Speaking with the regional newspaper Osnabrücker Zeitung, Bishop Bode makes it clear that he is in favor of “rethinking the link between celibacy and the priesthood.”
“Priests with a civil job” could “celebrate the Eucharist” and also provide “the corresponding priestly services,” he says.
In Bishop Bode's view, this model will “probably be presented to the Pope by the Latin American bishops at the Amazon Synod in October.” He explains that “the high and proper estimation of celibacy shall always be preserved, but it should be enriched by other priestly forms of life.” In that same interview, the German bishop also speaks in favor of female deacons “as a sign of recognition, esteem, and change of status of women in the Church who are today in large numbers active in charitable fields and in the field of the diaconate.”
Bishop Bode's idea of a sort of part-time priest who is married and has a full-time civil job similar to a deacon is an idea that may be found in the writings of Bishop Fritz Lobinger of Aliwal, South Africa. Lobinger has written several books in which he calls for a new community-based priestly leadership that consists of a “team of elders” who all have their ordinary jobs and families and who together run a parish and celebrate Holy Mass and administer the Sacraments. He thinks that women should be able to become priests, as well.
The problem with this model is that these “priests with a civil job” have very little time to receive a thorough theological formation. Lobinger thinks that the priestly formation could take place during the weekends and intermittently during a one-week seminar or so.
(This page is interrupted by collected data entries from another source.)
-- ==== Sys2Proof/Machine/Read.lean ====
section
/-! DEFINITION. The READ commands (spec 41_bus_access.md R181 to R192). None catches up and none changes state (20_memory.md R91): each appends
the value it returns, and a halfword the block does not drive draws a free value (R92). -/

namespace Sys2Proof.Machine

/-- READ8.MMIO (R181). -/
def execRead8Mmio (a : Word) (s : State) : Result :=
  whenLegal (Space.mmio.holds a) s fun s =>
    .next (s.answer8 (s.regRead16 (alignHalf (mmioOffset a))) (mmioOffset a))

/-- READ16.MMIO (R182). -/
def execRead16Mmio (a : Word) (s : State) : Result :=
  whenLegal (Space.mmio.holds a) s fun s =>
    .next (s.answer16 (s.regRead16 (alignHalf (mmioOffset a))))

/-- READ32.MMIO (R183). -/
def execRead32Mmio (a : Word) (s : State) : Result :=
  whenLegal (Space.mmio.holds a) s fun s =>
    .next (s.answer32 (s.regRead16 (alignWord (mmioOffset a))) (s.regRead16 (alignWord (mmioOffset a) + 2)))

/-- READ8.PRAM (R184). -/
def execRead8Pram (a : Word) (s : State) : Result :=
  whenLegal (Space.pram.holds a) s fun s => .next (s.answerByte (s.pram.read8 (bankOffset a)))

/-- READ16.PRAM (R185). -/
def execRead16Pram (a : Word) (s : State) : Result :=
  whenLegal (Space.pram.holds a) s fun s => .next (s.answerHalf (s.pram.read16 (alignHalf (bankOffset a))))

/-- READ32.PRAM (R186). -/
def execRead32Pram (a : Word) (s : State) : Result :=
  whenLegal (Space.pram.holds a) s fun s =>
    .next (s.answerWord (s.pram.read16 (alignWord (bankOffset a))) (s.pram.read16 (alignWord (bankOffset a) + 2)))

/-- The VRAM offset of an access in the mode of the moment (R85); `none` is HOLE. -/
def State.vo (s : State) (o : Nat) : Option Nat := vramOffset s.regs.bgMode o

/-- READ8.VRAM (R187). A HOLE reads 0 (R85). -/
def execRead8Vram (a : Word) (s : State) : Result :=
  whenLegal (Space.vram.holds a) s fun s =>
    match s.vo (vramWindow a) with
    | none => .next (s.answerByte 0#8)
    | some v => .next (s.answerByte (s.vram.read8 v))

/-- READ16.VRAM (R188). -/
def execRead16Vram (a : Word) (s : State) : Result :=
  whenLegal (Space.vram.holds a) s fun s =>
    match s.vo (alignHalf (vramWindow a)) with
    | none => .next (s.answerHalf 0#16)
    | some v => .next (s.answerHalf (s.vram.read16 v))

/-- READ32.VRAM (R189). -/
def execRead32Vram (a : Word) (s : State) : Result :=
  whenLegal (Space.vram.holds a) s fun s =>
    match s.vo (alignWord (vramWindow a)) with
    | none => .next (s.answerWord 0#16 0#16)
    | some v => .next (s.answerWord (s.vram.read16 v) (s.vram.read16 (v + 2)))

/-- READ8.OAM (R190). -/
def execRead8Oam (a : Word) (s : State) : Result :=
  whenLegal (Space.oam.holds a) s fun s => .next (s.answerByte (s.oam.read8 (bankOffset a)))

/-- READ16.OAM (R191). -/
def execRead16Oam (a : Word) (s : State) : Result :=
  whenLegal (Space.oam.holds a) s fun s => .next (s.answerHalf (s.oam.read16 (alignHalf (bankOffset a))))

/-- READ32.OAM (R192). -/
def execRead32Oam (a : Word) (s : State) : Result :=
  whenLegal (Space.oam.holds a) s fun s =>
    .next (s.answerWord (s.oam.read16 (alignWord (bankOffset a))) (s.oam.read16 (alignWord (bankOffset a) + 2)))

end Sys2Proof.Machine
end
The result could be a sort of a priest with an attenuated theological formation.
Pope Francis, not long ago, publicly praised the work of Bishop Lobinger and his model of married priests who are not the same as the traditional priests who are celibate.
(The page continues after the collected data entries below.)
-- ==== Sys2Proof/Machine/Renderer.lean ====
section
/-! DEFINITION. The pixel pipeline in time (spec 43_renderer.md R260 to R264): catching up, producing a pixel, starting a line. -/

namespace Sys2Proof.Machine

/-- The framebuffer index of pixel `x` of line `y` in a frame of a width: row-major (R310). -/
def fbIndex (width x y : Nat) : Nat := width * y + x

/-- AffineStep (R264): both sets step on every pixel, 32-bit wrapping. -/
def Line.affineStep (l : Line) (r : Regs) : Line :=
  { l with
    ax := l.ax.zipWith (fun a v => a + sextCoef v) r.pa
    ay := l.ay.zipWith (fun a v => a + sextCoef v) r.pc }

/-- The per-scanline state once pixel `x` of line `y` is evaluated, before it is composed (R262). -/
def State.evaluated (s : State) (x y : Nat) : Line :=
  { s.line with
    hold :=
      ⟨(s.bgPixel .bg0 x y).2, (s.bgPixel .bg1 x y).2, (s.bgPixel .bg2 x y).2, (s.bgPixel .bg3 x y).2⟩
    objbuf := Sparse.set ObjEntry.clear s.line.objbuf x (s.objPixel x y).1
    objwin := Sparse.set false s.line.objwin x (s.objPixel x y).2
    win0 := Sparse.set false s.line.win0 x (winInside s.regs.win0En s.regs.win0h s.regs.win0v x y)
    win1 := Sparse.set false s.line.win1 x (winInside s.regs.win1En s.regs.win1h s.regs.win1v x y) }

/-- The four background samples of pixel `x` of line `y` (R262). -/
def State.bgSamples (s : State) (x y : Nat) : PerBg (Option Colour) :=
  ⟨(s.bgPixel .bg0 x y).1, (s.bgPixel .bg1 x y).1, (s.bgPixel .bg2 x y).1, (s.bgPixel .bg3 x y).1⟩

/-- The colour of pixel `x` of line `y` (R262, R310). -/
def State.pixelColour (s : State) (x y : Nat) : Colour :=
  (s.setLine (s.evaluated x y)).compose x (s.bgSamples x y)

/-- ProducePixel(x) for line `vcount` (R262), and `next_x <- next_x + 1` (R260). -/
def State.producePixel (s : State) : State :=
  let x := s.line.nextX
  let y := s.ppu.vcount
  (s.setFb (Sparse.set 0#15 s.fb (fbIndex s.params.hVisible x y) (s.pixelColour x y))).setLine
    { (s.evaluated x y).affineStep s.regs with nextX := x + 1 }

/-- `count` pixels, one after the other. -/
def State.producePixels : Nat → State → State
  | 0, s => s
  | count + 1, s => State.producePixels count s.producePixel

/-- `min(H_VISIBLE, (now - ls) / CYCLES_PER_DOT)` (R260): how many pixels of the line have their production time at or before `now`
(R261). -/
def State.pixelsDue (s : State) : Nat :=
  min s.params.hVisible ((s.sched.now.toNat - s.ppu.ls.toNat) / s.params.cyclesPerDot)

/-- CatchUp(now) (R260). -/
def State.catchUp (s : State) : State :=
  if s.params.vVisible ≤ s.ppu.vcount ∨ s.ppu.phase ≠ .draw then s
  else s.producePixels (s.pixelsDue - s.line.nextX)

/-- The line's starting accumulators of one set (R263): the mosaic reference under mosaic, else the internal reference. -/
def lineStartAcc (r : Regs) (ref mref : PerAff Word) : PerAff Word :=
  ⟨if r.bgMosaic .bg2 then mref.k2 else ref.k2, if r.bgMosaic .bg3 then mref.k3 else ref.k3⟩

/-- The mosaic references at the start of line `y` (R47, R263). -/
def Ppu.mosaicLatched (p : Ppu) (r : Regs) (y : Nat) : Ppu :=
  if y % r.bgMosaicH = 0 then { p with mx := p.ix, my := p.iy } else p

/-- LineStart(y) (R263): the held samples and the line buffers are cleared. `next_x` is HBLANK_END's to clear (R241). -/
def State.lineStart (s : State) (y : Nat) : State :=
  let p := s.ppu.mosaicLatched s.regs y
  (s.setPpu p).setLine
    { Line.zero with
      nextX := s.line.nextX
      ax := lineStartAcc s.regs p.ix p.mx
      ay := lineStartAcc s.regs p.iy p.my }

end Sys2Proof.Machine
end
Bishop Bode is now the second German bishop who points to the Amazon Synod as the moment where the Church will open herself, most probably, to some fundamental changes.
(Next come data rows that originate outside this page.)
-- ==== Sys2Proof/Machine/Control.lean ====
section
/-! DEFINITION. What a step does (spec 00_scope.md R6; 40_scheduler.md R155, R156, R159, R165; 60_exceptions.md R331): issue the host's next command, or take
one turn of the ADVANCE loop, or run the callback of the event being fired. Step.lean only chooses among these. -/

namespace Sys2Proof.Machine

/-- The callback a tag names (R165). -/
def Tag.instr : Tag → Instr
  | .drawEnd => .drawEnd
  | .hblankEnd => .hblankEnd
  | .endOfTime => .endOfTime
  | .external k => .external k

/-- The state with the host's next command taken from its stream. -/
def State.took (s : State) : State := s.setHost { s.host with commands := s.host.commands.tail }

/-- The host's next command is issued (R6, R118). With none left the block waits: its timeline runs exactly as far as the host's
commands take it (R350, R374). -/
def hostTurn (s : State) : Result :=
  match s.host.commands with
  | [] => .next s
  | c :: _ => issueWith exec c s.took

/-- The stuck block (R331): every later command is ignored. -/
def stuckTurn (s : State) : Result := .next s.took

/-- The end of Fire (R156), once the callback has returned: `firing <- none; RemoveAt(events[h].slot)`. -/
def finishFire (h : Nat) (s : State) : Result :=
  let c := { s.sched with firing := none }
  match c.event h with
  | none => .next (s.setSched c)
  | some e => .next (s.setSched (c.removeAt e.slot))

/-- The callback of the event being fired, and the end of Fire (R156, R165). -/
def callbackTurn (h : Nat) (s : State) : Result :=
  match s.sched.event h with
  | none => .fault .danglingFiring
  | some e => andThen (exec e.tag.instr s) (finishFire h)

/-- The beginning of Fire (R156): `now` becomes the event's timestamp; the sentinel is fatal; any other event is being fired. -/
def beginFire (h : Nat) (s : State) : Result :=
  let c := { s.sched with now := s.sched.ts h }
  match s.sched.event h with
  | some ⟨_, .endOfTime, _⟩ => exec .endOfTime (s.setSched c)
  | _ => .next (s.setSched { c with firing := some h })

/-- The end of ADVANCE (R159): `now <- target; in_advance <- false`. -/
def State.advanced (s : State) : State :=
  s.setSched { s.sched with now := s.sched.target, inAdvance := false }

/-- One turn of the ADVANCE loop (R159): no event is due and ADVANCE ends, or the next due one begins to fire (R155). -/
def loopTurn (s : State) : Result :=
  match s.sched.heap with
  | [] => .fault .emptyHeap
  | root :: _ =>
    if s.sched.target < s.sched.ts root then .next s.advanced
    else beginFire (s.chooseDue root).1 (s.chooseDue root).2

/-- The scheduler with an event of a callback being fired, for `State.withFetchWord`: an event with that tag is inserted, due now, inside
an ADVANCE to now. The sentinel is not inserted but reached: `now` is its timestamp `last`. -/
def Sched.firingEvent (c : Sched) (last : Timestamp) (tag : Tag) : Sched :=
  if tag = .endOfTime then
    let slot := match c.event 0 with | some e => e.slot | none => c.n
    { c.putEvent 0 ⟨last, .endOfTime, slot⟩ with
      now := last, inAdvance := true, target := last, firing := some 0 }
  else
    { c.push c.now tag with inAdvance := true, target := c.now, firing := some c.nextHandle }

/-- The tag of a callback instruction. -/
def firedTag : Instr → Option Tag
  | .drawEnd => some .drawEnd
  | .hblankEnd => some .hblankEnd
  | .endOfTime => some .endOfTime
  | .external k => some (.external k)
  | .schedule _ _ | .cancel _ | .advance _ | .now | .next | .remain => none
  | .read8Mmio _ | .read16Mmio _ | .read32Mmio _ | .read8Pram _ | .read16Pram _ | .read32Pram _ => none
  | .read8Vram _ | .read16Vram _ | .read32Vram _ | .read8Oam _ | .read16Oam _ | .read32Oam _ => none
  | .write8Mmio _ _ | .write16Mmio _ _ | .write32Mmio _ _ | .write8Pram _ _ | .write16Pram _ _ | .write32Pram _ _ => none
  | .write8Vram _ _ | .write16Vram _ _ | .write32Vram _ _ | .write8Oam _ _ | .write16Oam _ _ | .write32Oam _ _ => none

/-- The state in which the next step issues `c` (or, when `c` is the code of a callback, runs that callback as fired). -/
def State.fetching (s : State) (c : Command) : State :=
  match decode c with
  | .error _ => queued
  | .ok i =>
    match firedTag i with
    | none => queued
    | some tag => { s with fatal := none, sched := s.sched.firingEvent s.params.tsMax tag }
where
  queued : State :=
    { s with
      fatal := none
      sched := { s.sched with inAdvance := false, firing := none }
      host := { s.host with commands := c :: s.host.commands } }

end Sys2Proof.Machine
end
Bishop Franz-Josef Overbeck of Essen just made a similar statement, calling for a new “image of priest” in light of the fact that, in the Amazon region, there are often women religious who are influential in the local parishes. “The face of the local church is female,” explained Overbeck, who is himself the head of the German bishops' own Latin America commission, which provides financial and pastoral support to Latin America.
Overbeck also recently called for a discussion of celibacy, especially in light of the current clerical sex abuse crisis.
He now claims that the Amazon Synod will lead the Catholic Church to a “point of no return” and that, thereafter, “nothing will be the same as as it was.”